Aim of the exercise –
Transcribe the records in full, keeping every word exactly as given.

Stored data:
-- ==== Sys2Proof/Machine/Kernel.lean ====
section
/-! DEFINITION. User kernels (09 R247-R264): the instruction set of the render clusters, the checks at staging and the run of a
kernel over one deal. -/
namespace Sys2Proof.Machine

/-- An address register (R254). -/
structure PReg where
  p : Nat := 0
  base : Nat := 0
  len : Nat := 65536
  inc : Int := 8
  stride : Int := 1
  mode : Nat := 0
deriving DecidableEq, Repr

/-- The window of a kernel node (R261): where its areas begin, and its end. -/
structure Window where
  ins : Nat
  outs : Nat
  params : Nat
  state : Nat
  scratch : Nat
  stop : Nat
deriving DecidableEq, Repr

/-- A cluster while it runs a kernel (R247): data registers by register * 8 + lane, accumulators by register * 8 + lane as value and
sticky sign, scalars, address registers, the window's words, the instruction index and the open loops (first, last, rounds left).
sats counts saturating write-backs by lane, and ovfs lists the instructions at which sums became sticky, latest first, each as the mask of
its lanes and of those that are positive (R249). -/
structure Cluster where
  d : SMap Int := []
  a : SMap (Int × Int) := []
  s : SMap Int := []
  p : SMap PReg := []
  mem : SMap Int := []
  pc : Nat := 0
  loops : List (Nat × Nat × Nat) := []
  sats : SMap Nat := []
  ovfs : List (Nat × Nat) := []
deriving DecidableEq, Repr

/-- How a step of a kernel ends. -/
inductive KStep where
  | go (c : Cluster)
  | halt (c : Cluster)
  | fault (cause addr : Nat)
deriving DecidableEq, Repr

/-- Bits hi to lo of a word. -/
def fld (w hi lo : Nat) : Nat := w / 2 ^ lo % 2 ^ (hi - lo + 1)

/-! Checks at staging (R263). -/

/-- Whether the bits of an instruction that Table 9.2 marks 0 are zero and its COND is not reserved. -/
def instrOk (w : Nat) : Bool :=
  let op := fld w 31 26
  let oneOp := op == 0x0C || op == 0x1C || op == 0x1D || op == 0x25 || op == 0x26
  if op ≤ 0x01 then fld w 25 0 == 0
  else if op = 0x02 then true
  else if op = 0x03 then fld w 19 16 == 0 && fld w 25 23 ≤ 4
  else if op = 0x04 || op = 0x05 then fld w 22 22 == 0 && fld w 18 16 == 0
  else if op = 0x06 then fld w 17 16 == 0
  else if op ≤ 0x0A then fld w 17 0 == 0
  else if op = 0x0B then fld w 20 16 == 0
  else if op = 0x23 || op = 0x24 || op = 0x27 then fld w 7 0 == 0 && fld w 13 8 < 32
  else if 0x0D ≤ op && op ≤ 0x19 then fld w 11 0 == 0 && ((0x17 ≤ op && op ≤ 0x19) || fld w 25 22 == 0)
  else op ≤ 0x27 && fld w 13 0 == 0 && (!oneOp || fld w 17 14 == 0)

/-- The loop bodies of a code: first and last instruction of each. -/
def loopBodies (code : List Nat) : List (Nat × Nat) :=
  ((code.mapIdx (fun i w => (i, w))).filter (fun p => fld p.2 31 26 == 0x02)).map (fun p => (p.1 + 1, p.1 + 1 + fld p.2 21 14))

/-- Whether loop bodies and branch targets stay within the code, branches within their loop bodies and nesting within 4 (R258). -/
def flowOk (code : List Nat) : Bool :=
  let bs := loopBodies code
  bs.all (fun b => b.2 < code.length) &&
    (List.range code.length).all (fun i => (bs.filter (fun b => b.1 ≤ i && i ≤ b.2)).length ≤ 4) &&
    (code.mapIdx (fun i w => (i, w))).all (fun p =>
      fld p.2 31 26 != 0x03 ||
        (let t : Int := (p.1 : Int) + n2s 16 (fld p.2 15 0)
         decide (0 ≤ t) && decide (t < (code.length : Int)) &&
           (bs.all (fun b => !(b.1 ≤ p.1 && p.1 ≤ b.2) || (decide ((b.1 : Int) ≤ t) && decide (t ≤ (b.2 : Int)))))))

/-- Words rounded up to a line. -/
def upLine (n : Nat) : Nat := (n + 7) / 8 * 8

Exercise result –
-- ==== Sys2Proof/Machine/Kernel.lean ====
section
/-! DEFINITION. User kernels (09 R247-R264): the instruction set of the render clusters, the checks at staging and the run of a
kernel over one deal. -/
namespace Sys2Proof.Machine

/-- An address register (R254). -/
structure PReg where
  p : Nat := 0
  base : Nat := 0
  len : Nat := 65536
  inc : Int := 8
  stride : Int := 1
  mode : Nat := 0
deriving DecidableEq, Repr

/-- The window of a kernel node (R261): where its areas begin, and its end. -/
structure Window where
  ins : Nat
  outs : Nat
  params : Nat
  state : Nat
  scratch : Nat
  stop : Nat
deriving DecidableEq, Repr

/-- A cluster while it runs a kernel (R247): data registers by register * 8 + lane, accumulators by register * 8 + lane as value and
sticky sign, scalars, address registers, the window's words, the instruction index and the open loops (first, last, rounds left).
sats counts saturating write-backs by lane, and ovfs lists the instructions at which sums became sticky, latest first, each as the mask of
its lanes and of those that are positive (R249). -/
structure Cluster where
  d : SMap Int := []
  a : SMap (Int × Int) := []
  s : SMap Int := []
  p : SMap PReg := []
  mem : SMap Int := []
  pc : Nat := 0
  loops : List (Nat × Nat × Nat) := []
  sats : SMap Nat := []
  ovfs : List (Nat × Nat) := []
deriving DecidableEq, Repr

/-- How a step of a kernel ends. -/
inductive KStep where
  | go (c : Cluster)
  | halt (c : Cluster)
  | fault (cause addr : Nat)
deriving DecidableEq, Repr

/-- Bits hi to lo of a word. -/
def fld (w hi lo : Nat) : Nat := w / 2 ^ lo % 2 ^ (hi - lo + 1)

/-! Checks at staging (R263). -/

/-- Whether the bits of an instruction that Table 9.2 marks 0 are zero and its COND is not reserved. -/
def instrOk (w : Nat) : Bool :=
  let op := fld w 31 26
  let oneOp := op == 0x0C || op == 0x1C || op == 0x1D || op == 0x25 || op == 0x26
  if op ≤ 0x01 then fld w 25 0 == 0
  else if op = 0x02 then true
  else if op = 0x03 then fld w 19 16 == 0 && fld w 25 23 ≤ 4
  else if op = 0x04 || op = 0x05 then fld w 22 22 == 0 && fld w 18 16 == 0
  else if op = 0x06 then fld w 17 16 == 0
  else if op ≤ 0x0A then fld w 17 0 == 0
  else if op = 0x0B then fld w 20 16 == 0
  else if op = 0x23 || op = 0x24 || op = 0x27 then fld w 7 0 == 0 && fld w 13 8 < 32
  else if 0x0D ≤ op && op ≤ 0x19 then fld w 11 0 == 0 && ((0x17 ≤ op && op ≤ 0x19) || fld w 25 22 == 0)
  else op ≤ 0x27 && fld w 13 0 == 0 && (!oneOp || fld w 17 14 == 0)

/-- The loop bodies of a code: first and last instruction of each. -/
def loopBodies (code : List Nat) : List (Nat × Nat) :=
  ((code.mapIdx (fun i w => (i, w))).filter (fun p => fld p.2 31 26 == 0x02)).map (fun p => (p.1 + 1, p.1 + 1 + fld p.2 21 14))

/-- Whether loop bodies and branch targets stay within the code, branches within their loop bodies and nesting within 4 (R258). -/
def flowOk (code : List Nat) : Bool :=
  let bs := loopBodies code
  bs.all (fun b => b.2 < code.length) &&
    (List.range code.length).all (fun i => (bs.filter (fun b => b.1 ≤ i && i ≤ b.2)).length ≤ 4) &&
    (code.mapIdx (fun i w => (i, w))).all (fun p =>
      fld p.2 31 26 != 0x03 ||
        (let t : Int := (p.1 : Int) + n2s 16 (fld p.2 15 0)
         decide (0 ≤ t) && decide (t < (code.length : Int)) &&
           (bs.all (fun b => !(b.1 ≤ p.1 && p.1 ≤ b.2) || (decide ((b.1 : Int) ≤ t) && decide (t ≤ (b.2 : Int)))))))

/-- Words rounded up to a line. -/
def upLine (n : Nat) : Nat := (n + 7) / 8 * 8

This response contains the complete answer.